Глеб Успенский - Том 2. Разоренье
Для Нади и Софьи Васильевны это произошло на том же бульваре, в присутствии Уткина. Отправляясь на третье свидание с Уткиным, исключительно вследствие просьбы Софьи Васильевны, Надя уже не надеялась услышать от него ничего нового, а главное — никакой правды. Она даже холодно обошлась с ним, молча села на ступеньки беседки, не принимая никакого участия в их разговоре, и ждала Софью Васильевну. Невольно слушая сочувственные слова Уткина, не подвигавшегося ни на шаг к делу, и совершенно искренние излияния Софьи Васильевны насчет готовности есть «корку хлеба», она не могла не заметить, что тут сошлись люди, совершенно не нужные друг другу. И тут с самою поразительною отчетливостью припомнилась ей сцена с бабой у мирового судьи: и там точно так же понимали, чего именно хочет баба, и хотели ей сделать, но не могли; припомнились ей также и все разговоры, происходившие на крыльце суда, и в особенности рассуждения о зубах. «Зубы, зубы надо… небось бы!» — припомнила она…
Все, что было непонятно, выстрадано, передумано, все на мгновение как-то вдруг столпилось в ее голове, она как-то сразу оживилась и вслух сказала себе самой:
— Знать! знать надо… все, все! — повторила она, быстро поднимаясь с ступеньки крыльца беседки.
— Пойдешь или еще будешь? — сказала она Софье Васильевне, не глядя на Уткина.
Торопливость, с которою Надя надевала перчатки, обнаруживая намерение уйти не дожидаясь, оторвала Софью Васильевну от разговора с Уткиным.
— Так до завтра! — сказал Уткин, делая Софье Васильевне весьма ласковые глаза, и подруги ушли бы тотчас же, если бы в это время не произошло нечто особенное.
Отодвигая сердитою рукою куст, на площадку перед беседкой выступил знакомый нам лавочник Трифонов.
— Вот они, соколики! — заговорил он таким голосом, каким говорят люди, поймавшие вора. — Ишь жеребца какого припасли!

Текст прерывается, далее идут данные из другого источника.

-- ==== Sys2Proof/Laws/Kept/SelfTest.lean ====
section
/-!
SUPPORT. What the operations and commands of Machine/SelfTest.lean keep (see Laws/Keeps.lean).
-/
namespace Sys2Proof.Machine

theorem ends_execSelfTestStart (dt : Nat) (d : Nat) (s0 : State) : Ends (elapse dt s0) (execSelfTestStart dt d s0) := by
  unfold execSelfTestStart
  extract_lets +onlyGivenNames -underBinder -merge -useContext v0
  have h_v0 : Keeps (elapse dt s0) v0 := by
    unfold v0
    exact Keeps.refl _
  try clear_value v0
  extract_lets +onlyGivenNames -underBinder -merge -useContext v5
  try clear_value v5
  refine Ends.done ?_
  refine Keeps.ite (fun _ => ?_) (fun _ => ?_)
  · exact h_v0
  · extract_lets +onlyGivenNames -underBinder -merge -useContext v12
    try clear_value v12
    extract_lets +onlyGivenNames -underBinder -merge -useContext v14
    extract_lets +onlyGivenNames -underBinder -merge -useContext v15
    have h_v15 : Keeps (elapse dt s0) v15 := by
      unfold v15
      refine Keeps.ite (fun _ => ?_) (fun _ => ?_)
      · exact h_v0
      · refine Keeps.trans ?_ (kept_setObjs _ _)
        refine Keeps.update_whole ?_ ?_ ?_ ?_
        · exact h_v0
        · first | rfl | simp
        · first | rfl | simp
        · first | exact fun h => h | exact Keeps.map_stores (fun x => by first | rfl | (dsimp only; split <;> rfl) | (split <;> rfl) | (simp +zetaDelta only []; first | rfl | (split <;> rfl)) | simp)
    try clear_value v15
    extract_lets +onlyGivenNames -underBinder -merge -useContext v33
    try clear_value v33
    split
    · rename_i hq_
      have hk_ : Keeps (elapse dt s0) _ := Keeps.of_eq1 hq_ (by
        refine Keeps.trans ?_ (kept_takeNat _)
        exact h_v15
        )
      refine Keeps.trans ?_ (kept_modDie _ _ _ (fun x => ?_))
      · refine Keeps.trans ?_ (kept_saveTraining _ _ _)
        exact hk_
      · first | rfl | ((try dsimp only); (repeat' split) <;> rfl)

theorem kept_finishTests (s0 : State) : Keeps s0 (finishTests s0) := by
  unfold finishTests
  extract_lets +onlyGivenNames -underBinder -merge -useContext v0
  try clear_value v0
  refine Keeps.ite (fun _ => ?_) (fun _ => ?_)
  · exact Keeps.refl _
  · extract_lets +onlyGivenNames -underBinder -merge -useContext v6
    try clear_value v6
    extract_lets +onlyGivenNames -underBinder -merge -useContext v8
    try clear_value v8
    extract_lets +onlyGivenNames -underBinder -merge -useContext v10
    try clear_value v10
    extract_lets +onlyGivenNames -underBinder -merge -useContext v12
    extract_lets +onlyGivenNames -underBinder -merge -useContext v13
    have h_v13 : Keeps s0 v13 := by
      unfold v13
      refine Keeps.trans ?_ (kept_setObjs _ _)
      refine Keeps.update_whole ?_ ?_ ?_ ?_
      · exact Keeps.refl _
      · first | rfl | simp
      · first | rfl | simp
      · first | exact fun h => h | exact Keeps.map_stores (fun x => by first | rfl | (dsimp only; split <;> rfl) | (split <;> rfl) | (simp +zetaDelta only []; first | rfl | (split <;> rfl)) | simp)
    try clear_value v13
    refine Keeps.ite (fun _ => ?_) (fun _ => ?_)
    · refine Keeps.trans ?_ (kept_reachTarget _)
      refine Keeps.trans ?_ (kept_setObj _ _ _)
      exact h_v13
    · extract_lets +onlyGivenNames -underBinder -merge -useContext v33
      have h_v33 : Keeps s0 v33 := by
        unfold v33
        refine Keeps.trans ?_ (kept_selfTestRecord _ _ _)
        exact h_v13
      try clear_value v33
      extract_lets +onlyGivenNames -underBinder -merge -useContext v39
      have h_v39 : Keeps s0 v39 := by
        unfold v39
        refine Keeps.trans ?_ (kept_setObj _ _ _)
        exact h_v33
      try clear_value v39
      extract_lets +onlyGivenNames -underBinder -merge -useContext v45
      have h_v45 : Keeps s0 v45 := by
        unfold v45
        refine Keeps.ite (fun _ => ?_) (fun _ => ?_)
        · refine Keeps.trans ?_ (kept_addObj _ _ _)
          exact h_v39
        · exact h_v39
      try clear_value v45
      extract_lets +onlyGivenNames -underBinder -merge -useContext v55
      refine Keeps.trans ?_ (kept_reachTarget _)
      refine Keeps.trans ?_ (kept_editCopies _ _)
      exact h_v45

theorem kept_nextSlice (d : Nat) (i : Nat) (expired : Bool) (s0 : State) : Keeps s0 (nextSlice d i expired s0) := by
  unfold nextSlice
  extract_lets +onlyGivenNames -underBinder -merge -useContext v0
  try clear_value v0
  extract_lets +onlyGivenNames -underBinder -merge -useContext v2
  try clear_value v2
  refine Keeps.trans ?_ (kept_finishTests _)
  refine Keeps.trans ?_ (kept_modDie _ _ _ (fun x => ?_))
  · exact Keeps.refl _
  · first | rfl | ((try dsimp only); (repeat' split) <;> rfl)

theorem ends_execTestSliceBudgetExpiry (dt : Nat) (d : Nat) (i : Nat) (s0 : State) : Ends (elapse dt s0) (execTestSliceBudgetExpiry dt d i s0) := by
  unfold execTestSliceBudgetExpiry
  extract_lets +onlyGivenNames -underBinder -merge -useContext v0
  have h_v0 : Keeps (elapse dt s0) v0 := by
    unfold v0
    exact Keeps.refl _
  try clear_value v0
  refine Ends.done ?_
  split
  · exact h_v0
  · refine Keeps.ite (fun _ => ?_) (fun _ => ?_)
    · exact h_v0
    · refine Keeps.trans ?_ (kept_nextSlice _ _ _ _)
      exact h_v0

theorem kept_testFails (d : Nat) (i : Nat) (p : Nat) (test : Nat) (lane : Nat) (s0 : State) : Keeps s0 (testFails d i p test lane s0) := by
  unfold testFails
  refine Keeps.ite (fun _ => ?_) (fun _ => ?_)
  · refine Keeps.trans ?_ (kept_changeState _ _ _ _)
    exact Keeps.refl _
  · refine Keeps.ite (fun _ => ?_) (fun _ => ?_)
    · refine Keeps.trans ?_ (kept_modDie _ _ _ (fun x => ?_))
      · exact Keeps.refl _
      · first | rfl | ((try dsimp only); (repeat' split) <;> rfl)
    · extract_lets +onlyGivenNames -underBinder -merge -useContext v13
      try clear_value v13
      refine Keeps.trans ?_ (kept_modDie _ _ _ (fun x => ?_))
      · exact Keeps.refl _
      · first | rfl | ((try dsimp only); (repeat' split) <;> rfl)

theorem ends_execTestSliceEnd (dt : Nat) (d : Nat) (i : Nat) (failures : List (Pua × Nat × Nat)) (pinFailures : Nat) (lanes : List (Nat × Nat)) (s0 : State) : Ends (elapse dt s0) (execTestSliceEnd dt d i failures pinFailures lanes s0) := by
  unfold execTestSliceEnd
  extract_lets +onlyGivenNames -underBinder -merge -useContext v0
  have h_v0 : Keeps (elapse dt s0) v0 := by
    unfold v0
    exact Keeps.refl _
  try clear_value v0
  refine Ends.done ?_
  split
  · exact h_v0
  · refine Keeps.ite (fun _ => ?_) (fun _ => ?_)
    · exact h_v0
    · extract_lets +onlyGivenNames -underBinder -merge -useContext v14
      try clear_value v14
      extract_lets +onlyGivenNames -underBinder -merge -useContext v16
      try clear_value v16
      extract_lets +onlyGivenNames -underBinder -merge -useContext v18
      have h_v18 : Keeps (elapse dt s0) v18 := by
        unfold v18
        refine Keeps.foldl (fun s0 a => ?_) ?_
        · try beta_reduce
          refine Keeps.trans ?_ (kept_testFails _ _ _ _ _ _)
          exact Keeps.refl _
        · exact h_v0
      try clear_value v18
      extract_lets +onlyGivenNames -underBinder -merge -useContext v29
      have h_v29 : Keeps (elapse dt s0) v29 := by
        unfold v29
        refine Keeps.foldl (fun s0 a => ?_) ?_
        · try beta_reduce
          refine Keeps.trans ?_ (kept_endScreen _ _ _)
          exact Keeps.refl _
        · exact h_v18
      try clear_value v29
      extract_lets +onlyGivenNames -underBinder -merge -useContext v40
      have h_v40 : Keeps (elapse dt s0) v40 := by
        unfold v40
        refine Keeps.ite (fun _ => ?_) (fun _ => ?_)
        · refine Keeps.foldl (fun s0 a => ?_) ?_
          · try beta_reduce
            refine Keeps.trans ?_ (kept_setObj _ _ _)
            exact Keeps.refl _
          · refine Keeps.trans ?_ (kept_addObj _ _ _)
            exact h_v29
        · exact h_v29
      try clear_value v40
      refine Keeps.trans ?_ (kept_nextSlice _ _ _ _)
      exact h_v40

end Sys2Proof.Machine
end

Где тут еще-то? Их тут, поди, во всех кустах понасажено. Эй ты, тетерев!
На этот зов откуда-то явился Павел Иваныч.
— Правду говорил? — сказал Трифонов. — То-то я слышу: «корку, корку». А вот они тут какую корку… Чего глядишь? Ошарашь жеребца-то по рылу! Пакля! Кабы не разбудил, издох бы — не узнал!..
Павел Иваныч и Софья Васильевна были в каком-то ужасе. Печкин не мог произнести слова и стоял бледный, как полотно. Уткин прочищал палкой и ногой дорогу в куст.
— Ну что же? — командовал Трифонов. — Пехтерь! Производи свой порядок, получай жену-то! Докажи ей, шельме, права!
Софья Васильевна вдруг как-то рванулась вперед, побледнела, хотела что-то сказать и вдруг заплакала, зарыдала…
— Домой! — закричал внезапно, что есть мочи, Печкин.
— Эх, ляпнул дело! — передразнил его Трифонов. — Трехони ее, бери под руку-то, подхвати!
Печкин рванулся к жене, но Софья Васильевна, словно опомнившись, схватила руку Нади и побежала вперед по извилистой дорожке.
— Не пойду! никогда! — крикнула она всей грудью, скрывшись за куст.
И тут настало общее смятение. Трифонов, Печкин и множество зрителей бросились вслед за подругами по узеньким и извилистым дорожкам, цепляясь за кусты, ломая сучья, и надо воем садом раздавались крики:
— А-га-а! «Ко-орку»!.. То-то я гляжу! Ай-да барыня!.. От мужа!.. Полюбился! Нет, по морде!..
— Домой! — вопил каким-то неестественным басом Печкин.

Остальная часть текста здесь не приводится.